Open Challenges in Multi-Agent Security: Towards Secure Systems of Interacting AI Agents

Christian Schroeder de Witt,Klaudia Krawiecka,Igor Krawczuk,Ben Hagag,William L. Anderson,Peter Belcak,Ben Bucknall,Xiaohong Cai,Ayush Chopra,Doron Cohen,Ron F. Del Rosario,Andis Draguns,Annie Gray,Keren Katz,Vasilios Mavroudis,Jaron Mink,Sumeet Ramesh Motwani,Jonathan Petit,Leif-Sebastian Rembeck,Chandler Smith,John Sotiropoulos,Steven Young,Sarah Scheffler,Mary Llewellyn

AI agents are beginning to interact with each other directly and across internet platforms and physical environments, creating security challenges beyond traditional cybersecurity and AI safety frameworks. Free-form protocols are essential for AI's task generalization but enable new threats like secret collusion and coordinated swarm attacks. Network effects can rapidly spread privacy breaches, disinformation, jailbreaks, and data poisoning, while multi-agent dispersion and stealth optimization help adversaries evade oversight - creating novel persistent threats at a systemic level. Despite their critical importance, these security challenges remain understudied, with research fragmented across disparate fields including AI security, multi-agent learning, complex systems, cybersecurity, game theory, distributed systems, and technical AI governance. We introduce multi-agent security, a new field dedicated to securing networks of AI agents against threats that emerge or amplify through their interactions - whether direct or indirect via shared environments - with each other, humans, and institutions, and characterise fundamental security-utility and security-security trade-offs across both distributed and decentralised settings. Our preliminary work (1) taxonomizes the threat landscape arising from interacting AI agents, (2) offers applications to multi-agent security for work across diffuse subfields, and (3) proposes a unified research agenda addressing open challenges in designing secure agent systems and interaction environments. By identifying these gaps, we aim to guide research in this critical area to unlock the socioeconomic potential of large-scale agent deployment, foster public trust, and mitigate national security risks in critical infrastructure and defense contexts.
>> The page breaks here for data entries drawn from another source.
-- ==== Sys2Proof/Machine/Qp.lean ====
section
/-! DEFINITION. Uplink queue pairs at work (R154, R155, R510 to R518): classification, the receive and transmit rings, the
windows, and the spoof check of a raw frame.
Decisions: log entries 30 (PRESUMED), 68 (DEDUCED). -/

namespace Sys2Proof.Machine
open Sys2Proof

/-- Whether a tenant's windows admit a range of bytes (R510). -/
def tenAllowed (s : State) (t addr len : Nat) : Bool :=
  decide (t = 0) || [0, 1].any (fun j => inWindow (BitVec.ofNat 72 (s.rd (F.TEN_WIN_128 (2 * t + j)))) addr len)

/-- A window failure is captured (R510, R529). -/
def windowFail (s : State) (t : Nat) : State := (s.wr F.TEN_WIN_15 1).pageErr 0x2D0 0x11 15 t

/-- What an access of a queue pair comes to: the words read, an error that stops the pair, or a wait at an address. -/
inductive QpRes where
  | got (ws : List Word)
  | failed
  | waits (addr : Nat)
  deriving DecidableEq, Repr

/-- A queue pair enters its error state (R511). -/
def qpStop (s : State) (q : Nat) : State := s.wr (F.TEN_QSTATE q) 3

/-- Words read by a queue pair; a poisoned word is a free value (assumption 5). -/
def qpRead (s : State) (q addr n : Nat) : QpRes × State :=
  let t := s.rd (F.TEN_OWNER q)
  if ¬ tenAllowed s t addr (8 * n) then (.failed, windowFail (qpStop s q) t)
  else (List.range n).foldl (fun (r : QpRes × State) k => match r.1 with
    | .got ws => match physRead r.2 0x24 0 (addr + 8 * k) 8 false .clean with
      | (.ok w false, s) => (.got (ws ++ [w]), s)
      | (.ok _ true, s) => (.got (ws ++ [(s.free 72).1]), (s.free 72).2)
      | (.err _, s) => (.failed, qpStop s q)
      | (_, s) => (.waits (addr + 8 * k), s)
    | _ => r) (.got [], s)

/-- Words written by a queue pair. -/
def qpWrite (s : State) (q addr : Nat) (ws : List Word) : QpRes × State :=
  let t := s.rd (F.TEN_OWNER q)
  if ¬ tenAllowed s t addr (8 * ws.length) then (.failed, windowFail (qpStop s q) t)
  else ws.zipIdx.foldl (fun (r : QpRes × State) (w : Word × Nat) => match r.1 with
    | .got _ => match physWrite r.2 0x24 0 (addr + 8 * w.2) 8 w.1 allOnes with
      | (.ok _ _, s) => (.got [], s)
      | (.err _, s) => (.failed, qpStop s q)
      | (_, s) => (.waits (addr + 8 * w.2), s)
    | _ => r) (.got [], s)

/-- The lines of DRAM that a write covers. -/
def dramLines (addr n : Nat) : List Nat :=
  if regionOf addr = .dram ∧ n ≠ 0 then List.range' (addr / 64) ((addr + 8 * n - 1) / 64 + 1 - addr / 64) else []

/-- A command of a queue pair that must wait for memory leaves only its request behind, and is sent again. -/
def qpWaiting (s : State) (addr : Nat) : State := (physRead s 0x24 0 addr 8 false .clean).2

/-- Entries of a ring not yet counted by HEAD, and the entry that is next. -/
def qpNext (s : State) (q j : Nat) : Nat :=
  let x := s.qp q
  (s.rd (F.TEN_HEAD (2 * q + j)) + (if j = 0 then x.rxw.length else x.txw.length)) % 65536
def qpEntry (s : State) (q j : Nat) : Nat :=
  s.rd (F.TEN_RINGBASE q j) + 32 * (qpNext s q j % 2 ^ (if j = 0 then s.rd (F.TEN_RXLOG q) else s.rd (F.TEN_TXLOG q)))

/-- A queue pair runs and its tenant is not being reset (R511, R528). -/
def qpRuns (s : State) (q : Nat) : Bool :=
  decide (s.rd (F.TEN_QSTATE q) = 1) && decide (s.rd (F.TEN_TSTATE (s.rd (F.TEN_OWNER q))) ≠ 3)

/-- The entry in hand is complete but for its writes: HEAD passes it when they have been performed (R513). -/
def qpDone (s : State) (q j : Nat) (lines : List Nat) : State :=
  let x := s.qp q
  qpSettle (s.setQp q (if j = 0 then { x with rxw := x.rxw ++ [lines] } else { x with txw := x.txw ++ [lines] }))

/-! ### A raw frame -/

/-- The parts of a raw frame: source MAC, tagging, EtherType after any tag, and what follows. -/
structure RawFrame where
  smac : Nat
  vlan : VlanTag
  etype : Nat
  rest : List Nat
  deriving DecidableEq, Repr

def rawFrame (o : List Nat) : RawFrame :=
  let num (k n : Nat) : Nat := ofOctets ((o.drop k).take n)
  if num 12 2 = 0x8100 then
    { smac := num 6 6, vlan := .tagged (num 14 2 % 4096) (num 14 2 / 8192), etype := num 16 2, rest := o.drop 18 }
  else { smac := num 6 6, vlan := .untagged, etype := num 12 2, rest := o.drop 14 }

/-- The first element of a BER sequence: tag, contents, and what follows. -/
def berTlv (l : List Nat) : Option (Nat × List Nat × List Nat) :=
  match l with
  | tag :: len :: rest =>
    let k := if len < 128 then 0 else len - 128
    let n := if len < 128 then len else ofOctets (rest.take k)
    let body := rest.drop k
    if len = 128 ∨ rest.length < k ∨ body.length < n then none else some (tag, body.take n, body.drop n)
  | _ => none

/-- The contents of the first element with a tag, among at most so many. -/
def berFind : Nat → Nat → List Nat → Option (List Nat)
  | 0, _, _ => none
  | k + 1, tag, l => match berTlv l with
    | some (t, v, rest) => if t = tag then some v else berFind k tag rest
    | none => none

/-- The goID of a GOOSE frame, or the svID of the first ASDU of an SV frame, where the frame decodes to it (R518). -/
def rawIdent (f : RawFrame) : Option (List Nat) :=
  let apdu := f.rest.drop 8
  if f.etype = 0x88B8 then (berFind 1 0x61 apdu).bind (berFind 32 0x83)
  else (((berFind 1 0x60 apdu).bind (berFind 32 0xA2)).bind (berFind 1 0x30)).bind (berFind 32 0x80)

/-- The spoof check of a queue pair's frame (R518). -/
def rawSpoofOk (s : State) (t : Nat) (o : List Nat) : Bool :=
  let f := rawFrame o
  decide (t = 0) || spoofOk s t f.smac f.vlan f.etype (ofOctets (f.rest.take 2)) (rawIdent f)

/-! ### Transmission (R513, R514) -/

/-- A queue pair has a transmit entry. -/
def qpTxReady (s : State) (q : Nat) : Bool := qpRuns s q && decide (qpNext s q 1 ≠ s.rd (F.TEN_TAIL (2 * q + 1)))

/-- The frame boundary of a port is a queue pair's: no publication frame waits, and its turn has come. -/
def qpMaySend (s : State) (q : Nat) : Bool :=
  let port := s.rd (F.TEN_PORT q)
  let p := 1024 + port
  let dist (k : Nat) : Nat := (k + 64 - tget s.qpTurn port % 64) % 64
  portEn s p && isEthernet s p && portSends s p && !((s.port p).txq.any (fun x => decide (classRank x.cls < 3))) &&
  !((List.range 64).any (fun k => decide (s.rd (F.TEN_PORT k) = port) && qpTxReady s k && decide (dist k < dist q)))

/-- A queue pair's frame leaves its port; on a PRP or HSR pair both uplinks send it under the pair's number (R141, R514). -/
def qpSend (s : State) (q : Nat) (o : List Nat) : State :=
  let port := s.rd (F.TEN_PORT q)
  let p := 1024 + port
  let s : State := { s with qpTurn := tset s.qpTurn port (q + 1) }
  let mk (red : RedTag) : TxFrame := { cls := 4, signoff := false, red := red, keyId := none, body := .raw o }
  let leave (s : State) (f : TxFrame) : State :=
    let s := s.setPort p { s.port p with sent := some f, sentAt := s.now }
    if portActive s p then s.bump (F.LNK_TXFRM (portBlock p)) else s
  match pairOf p with
  | none => leave s (mk .none)
  | some pr =>
    let mode := s.rd (fPairMode pr)
    let seq := s.rd (fPairTxseq pr)
    let red (k : Nat) : RedTag := if mode = 1 then .prp (k % 2) seq else .hsr seq
    if mode = 0 then leave s (mk .none)
    else
      let s := leave (s.wrapInc (fPairTxseq pr)) (mk (red p))
      let smac := ofOctets ((o.drop 6).take 6)
      let s := if mode = 2 ∧ windowHas s pr smac seq = false then windowAdd s pr smac seq else s
      enqueue s (partner p) (mk (red (partner p)))

/-- Words 2 and 3 of a transmit entry are written (R512). -/
def qpTxDone (s : State) (q entry status : Nat) (stamp : Word) : State :=
  match qpWrite s q (entry + 16) [stamp, BitVec.ofNat 72 status] with
  | (.got _, s) => qpDone s q 1 (dramLines (entry + 16) 2)
  | (_, s) => s

/-- The transmit entry of a queue pair is carried out. -/
def qpTransmit (s : State) (q : Nat) : State :=
  let entry := qpEntry s q 1
  let t := s.rd (F.TEN_OWNER q)
  match qpRead s q entry 2 with
  | (.waits a, _) => qpWaiting s a
  | (.failed, s') => s'
  | (.got ws, s') =>
    let len := getField (ws.getD 1 0) 0 11
    if len < 60 ∨ 1996 < len then qpTxDone (s'.free 72).2 q entry 2 (s'.free 72).1
    else match qpRead s' q (getField (ws.getD 0 0) 0 44 / 8 * 8) ((len + 8) / 9) with
      | (.waits a, _) => qpWaiting s a
      | (.failed, s') => s'
      | (.got ws, s') =>
        let o := (unpackWords ws).take len
        if ¬ rawSpoofOk s' t o then
          qpTxDone (spoofDrop (s'.free 72).2 t |>.bump (F.TEN_NOBUF (2 * q + 1))) q entry 1 (s'.free 72).1
        else if ¬ qpMaySend s q then s
        else (qpTxDone (qpSend s' q o) q entry 0 (timeWord s.devTime)).bump (F.TEN_TXFR q)

/-- QP_TX_FRAME (R513, R514). -/
def execQpTxFrame (t qp : Nat) (s : State) : Out :=
  let s := s.tick t
  .next (if qp < 64 ∧ qpTxReady s qp then qpTransmit s qp else s)

/-! ### Reception (R154, R513, R516) -/

/-- The queue pair that classification names (R516). -/
def qpClass (s : State) (p : Nat) (x : RxFrame) : Option Nat :=
  let hit (e : Nat) : Bool :=
    s.isSet (F.UCL_EN e) && bitOf (s.rd (F.UCL_PORTS e)) (p - 1024) &&
    (!s.isSet (F.UCL_MDMAC e) || decide (s.rd (F.UCL_DMAC e) = x.dmac)) &&
    vmMatches (s.rd (F.UCL_VM e)) (s.rd (F.UCL_VID e)) x.vlan &&
    (!s.isSet (F.UCL_MET e) || decide (s.rd (F.UCL_ETYPE e) = rxEtype s p x))
  match findBelow hit 128 with
  | some e => some (s.rd (F.UCL_QP e))
  | none => if s.isSet (F.UDF_DEFEN (p - 1024)) then some (s.rd (F.UDF_DEFQ (p - 1024))) else none

/-- A frame enters a queue pair's receive ring, or is dropped; `s0` is the state to which a command that must wait returns. -/
def qpReceive (s0 s : State) (q p : Nat) (x : RxFrame) : State :=
  let n := x.octets.length
  if qpNext s q 0 = s.rd (F.TEN_TAIL (2 * q)) ∨ 9 * s.rd (F.TEN_BUFW q) < n then s.bump (F.TEN_NOBUF (2 * q))
  else
    let entry := qpEntry s q 0
    match qpRead s q entry 1 with
    | (.waits a, _) => qpWaiting s0 a
    | (.failed, s) => s
    | (.got ws, s) =>
      let buf := getField (ws.getD 0 0) 0 44 / 8 * 8
      let words := packWords x.octets
      let tagged := match x.vlan with
        | .tagged _ _ => 1
        | _ => 0
      match qpWrite s q buf words with
      | (.waits a, _) => qpWaiting s0 a
      | (.failed, s) => s
      | (.got _, s) => match qpWrite s q (entry + 8) [BitVec.ofNat 72 (n % 2048 + (p - 1024) * 2 ^ 11 + tagged * 2 ^ 15), timeWord x.stamp] with
        | (.got _, s) => qpDone (s.bump (F.TEN_RXFR q)) q 0 (dramLines buf words.length ++ dramLines (entry + 8) 2)
        | (_, s) => s

/-- A frame is classified (R516). -/
def qpClassify (s0 s : State) (p : Nat) (x : RxFrame) : State :=
  match qpClass s p x with
  | some q => if qpRuns s q then qpReceive s0 s q p x else s.bump (F.UDF_NOQ (p - 1024))
  | none => s.bump (F.UDF_NOQ (p - 1024))

/-- The PTP slaves that an uplink carries (R114, R154). -/
def uplinkSlaves (s : State) (p : Nat) : List Nat :=
  filterBelow 2 (fun j => s.isSet (F.TIM_EN_11 j) && decide (s.rd (F.TIM_PORT j) = p - 1024))

/-- A Management or Signaling message that reaches the PTP slave of its uplink. -/
def ptpDiscard (s : State) (p : Nat) (x : RxFrame) : Bool :=
  x.lineOk && decide (64 ≤ x.len) && decide (x.len ≤ s.rd (F.LNK_MAXLEN (portBlock p))) && !stage3Bad s p x &&
  decide (rxEtype s p x = 0x88F7) && decide (x.apdu = .ptpOther true) &&
  (decide (portPairMode s p ≠ 2) || (x.dmac >>> 40).testBit 0 || forDevice s p x)

/-- A frame on an uplink, or on a management port, which carries no subscription and no PTP (R154). -/
def uplinkFrame (s : State) (p : Nat) (x : RxFrame) : State :=
  let b := portBlock p
  if p < 1032 then
    let slaves := uplinkSlaves s p
    let s1 := if ptpDiscard s p x then forEach slaves s (fun s j => s.bump (F.TIM_DROPS j)) else s
    match rxStages s1 p x (!slaves.isEmpty) with
    | (s2, true) => qpClassify s s2 p x
    | (s2, false) => s2
  else if !x.lineOk then s.bump (F.LNK_RXCRC b)
  else if x.len < 64 ∨ s.rd (F.LNK_MAXLEN b) < x.len then s.bump (F.LNK_RXLEN b)
  else if stage3Bad s p x then s.bump (F.LNK_RXFMT b)
  else qpClassify s s p x

/-- UPLINK_FRAME_RX (R154): a frame on a port that is not up is discarded and not counted. -/
def execUplinkFrameRx (t port : Nat) (frame : RxFrame) (s : State) : Out :=
  let s := s.tick t
  .next (if 1024 ≤ port ∧ port < 1034 ∧ portEn s port ∧ isEthernet s port ∧ portActive s port ∧ portLst s port = 4 then
    uplinkFrame s port frame else s)

end Sys2Proof.Machine
end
翻译：人工智能智能体正开始通过互联网平台和物理环境直接相互交互，由此产生了超越传统网络安全和人工智能安全框架的安全挑战。自由格式协议对于AI的任务泛化至关重要，但同时也催生了诸如秘密串通和协调式群体攻击等新型威胁。网络效应可能迅速传播隐私泄露、虚假信息、越狱攻击和数据投毒，而多智能体分散部署与隐蔽性优化则帮助对手规避监管——从而在系统层面形成新型持续性威胁。尽管这些安全挑战至关重要，但相关研究仍显不足，且碎片化地分布在包括AI安全、多智能体学习、复杂系统、网络安全、博弈论、分布式系统和技术性AI治理等不同领域。我们提出了"多智能体安全"这一新领域，致力于保护AI智能体网络免受通过相互交互（无论是直接交互还是通过共享环境的间接交互）、与人类及机构交互而产生或放大的威胁，并刻画了分布式和去中心化场景下的基本安全-效用权衡及安全-安全权衡。我们的初步工作：（1）对交互式AI智能体引发的威胁格局进行了分类；（2）为跨分散子领域的多智能体安全研究提供了应用框架；（3）提出了统一的研究议程，以应对设计安全智能体系统和交互环境中的开放挑战。通过识别这些研究空白，我们旨在引导这一关键领域的研究方向，从而释放大规模智能体部署的社会经济潜力、增强公众信任，并降低关键基础设施和国防领域的国家安全风险。